Paul Fentz (born 8 September 1992) is a retired German figure skater. He has won four senior international medals and is a four-time German national champion (2018–20, 2022). He has competed in the final segment at eight ISU Championships.

Career 
Fentz began appearing on the ISU Junior Grand Prix series in the 2008–09 season. His senior international debut came at the 2011 Triglav Trophy.

In the 2011–12 season, he won the silver medal at the 2012 German Championships and was included in Germany's team to the 2012 European Championships in Sheffield, England. After advancing past the preliminary round, he placed 23rd in the short program, 15th in the free skate, and 17th overall.

Fentz won his first senior international medal in February 2013, obtaining bronze at the Bavarian Open and then silver at the Hellmut Seibt Memorial.

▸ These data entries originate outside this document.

/-! ## Fields under updates -/

@[simp] theorem State.setChan_mode : ∀ (s : State) (c : Chan) (x : Channel), (s.setChan c x).mode = s.mode
  | _, .a, _ => rfl
  | _, .b, _ => rfl
@[simp] theorem State.setChan_closing : ∀ (s : State) (c : Chan) (x : Channel), (s.setChan c x).closing = s.closing
  | _, .a, _ => rfl
  | _, .b, _ => rfl
@[simp] theorem State.setChan_resetClosing : ∀ (s : State) (c : Chan) (x : Channel), (s.setChan c x).resetClosing = s.resetClosing
  | _, .a, _ => rfl
  | _, .b, _ => rfl
@[simp] theorem State.setChan_discharging : ∀ (s : State) (c : Chan) (x : Channel), (s.setChan c x).discharging = s.discharging
  | _, .a, _ => rfl
  | _, .b, _ => rfl
@[simp] theorem State.setChan_fell : ∀ (s : State) (c : Chan) (x : Channel), (s.setChan c x).fell = s.fell
  | _, .a, _ => rfl
  | _, .b, _ => rfl
@[simp] theorem State.setChan_pins : ∀ (s : State) (c : Chan) (x : Channel), (s.setChan c x).pins = s.pins
  | _, .a, _ => rfl
  | _, .b, _ => rfl
@[simp] theorem State.setChan_clock : ∀ (s : State) (c : Chan) (x : Channel), (s.setChan c x).clock = s.clock
  | _, .a, _ => rfl
  | _, .b, _ => rfl
@[simp] theorem State.setChan_start : ∀ (s : State) (c : Chan) (x : Channel), (s.setChan c x).start = s.start
  | _, .a, _ => rfl
  | _, .b, _ => rfl
@[simp] theorem State.setChan_boot : ∀ (s : State) (c : Chan) (x : Channel), (s.setChan c x).boot = s.boot
  | _, .a, _ => rfl
  | _, .b, _ => rfl
@[simp] theorem State.setChan_setup : ∀ (s : State) (c : Chan) (x : Channel), (s.setChan c x).setup = s.setup
  | _, .a, _ => rfl
  | _, .b, _ => rfl
@[simp] theorem State.setChan_fuses : ∀ (s : State) (c : Chan) (x : Channel), (s.setChan c x).fuses = s.fuses
  | _, .a, _ => rfl
  | _, .b, _ => rfl
@[simp] theorem State.setChan_duplicate : ∀ (s : State) (c : Chan) (x : Channel), (s.setChan c x).duplicate = s.duplicate
  | _, .a, _ => rfl
  | _, .b, _ => rfl
@[simp] theorem State.setChan_portA : ∀ (s : State) (c : Chan) (x : Channel), (s.setChan c x).portA = s.portA
  | _, .a, _ => rfl
  | _, .b, _ => rfl
@[simp] theorem State.setChan_portB : ∀ (s : State) (c : Chan) (x : Channel), (s.setChan c x).portB = s.portB
  | _, .a, _ => rfl
  | _, .b, _ => rfl
@[simp] theorem State.setChan_desks : ∀ (s : State) (c : Chan) (x : Channel), (s.setChan c x).desks = s.desks
  | _, .a, _ => rfl
  | _, .b, _ => rfl
@[simp] theorem State.setChan_desk : ∀ (s : State) (c : Chan) (x : Channel), (s.setChan c x).desk = s.desk
  | _, .a, _ => rfl
  | _, .b, _ => rfl
@[simp] theorem State.setChan_energy : ∀ (s : State) (c : Chan) (x : Channel), (s.setChan c x).energy = s.energy
  | _, .a, _ => rfl
  | _, .b, _ => rfl
@[simp] theorem State.setChan_board : ∀ (s : State) (c : Chan) (x : Channel), (s.setChan c x).board = s.board
  | _, .a, _ => rfl
  | _, .b, _ => rfl
@[simp] theorem State.setChan_waves : ∀ (s : State) (c : Chan) (x : Channel), (s.setChan c x).waves = s.waves
  | _, .a, _ => rfl
  | _, .b, _ => rfl
@[simp] theorem State.setChan_rotation : ∀ (s : State) (c : Chan) (x : Channel), (s.setChan c x).rotation = s.rotation
  | _, .a, _ => rfl
  | _, .b, _ => rfl
@[simp] theorem State.setChan_rotationAt : ∀ (s : State) (c : Chan) (x : Channel), (s.setChan c x).rotationAt = s.rotationAt
  | _, .a, _ => rfl
  | _, .b, _ => rfl
@[simp] theorem State.setChan_thFailed : ∀ (s : State) (c : Chan) (x : Channel), (s.setChan c x).thFailed = s.thFailed
  | _, .a, _ => rfl
  | _, .b, _ => rfl
@[simp] theorem State.setChan_dieTemp : ∀ (s : State) (c : Chan) (x : Channel), (s.setChan c x).dieTemp = s.dieTemp
  | _, .a, _ => rfl
  | _, .b, _ => rfl
@[simp] theorem State.setChan_dieHot : ∀ (s : State) (c : Chan) (x : Channel), (s.setChan c x).dieHot = s.dieHot
  | _, .a, _ => rfl
  | _, .b, _ => rfl
@[simp] theorem State.setChan_store : ∀ (s : State) (c : Chan) (x : Channel), (s.setChan c x).store = s.store
  | _, .a, _ => rfl
  | _, .b, _ => rfl
@[simp] theorem State.setChan_torn : ∀ (s : State) (c : Chan) (x : Channel), (s.setChan c x).torn = s.torn
  | _, .a, _ => rfl
  | _, .b, _ => rfl
@[simp] theorem State.setChan_settling : ∀ (s : State) (c : Chan) (x : Channel), (s.setChan c x).settling = s.settling
  | _, .a, _ => rfl
  | _, .b, _ => rfl
@[simp] theorem State.setChan_renders : ∀ (s : State) (c : Chan) (x : Channel), (s.setChan c x).renders = s.renders
  | _, .a, _ => rfl
  | _, .b, _ => rfl
@[simp] theorem State.setChan_stamp : ∀ (s : State) (c : Chan) (x : Channel), (s.setChan c x).stamp = s.stamp
  | _, .a, _ => rfl
  | _, .b, _ => rfl
@[simp] theorem State.setChan_idle : ∀ (s : State) (c : Chan) (x : Channel), (s.setChan c x).idle = s.idle
  | _, .a, _ => rfl
  | _, .b, _ => rfl
@[simp] theorem State.setChan_tap : ∀ (s : State) (c : Chan) (x : Channel), (s.setChan c x).tap = s.tap
  | _, .a, _ => rfl
  | _, .b, _ => rfl
@[simp] theorem State.setChan_pending : ∀ (s : State) (c : Chan) (x : Channel), (s.setChan c x).pending = s.pending
  | _, .a, _ => rfl
  | _, .b, _ => rfl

Ranked 16th in the short and 17th in the free, Fentz finished 16th at the 2016 European Championships in Bratislava, Slovakia. He placed 12th in the short, 8th in the free, and 10th overall at the 2017 European Championships in Ostrava, Czech Republic. In March, he finished 20th at the 2017 World Championships in Helsinki, Finland. Due to his result, Germany qualified for a spot in the men's event at the 2018 Winter Olympics in Pyeongchang, South Korea.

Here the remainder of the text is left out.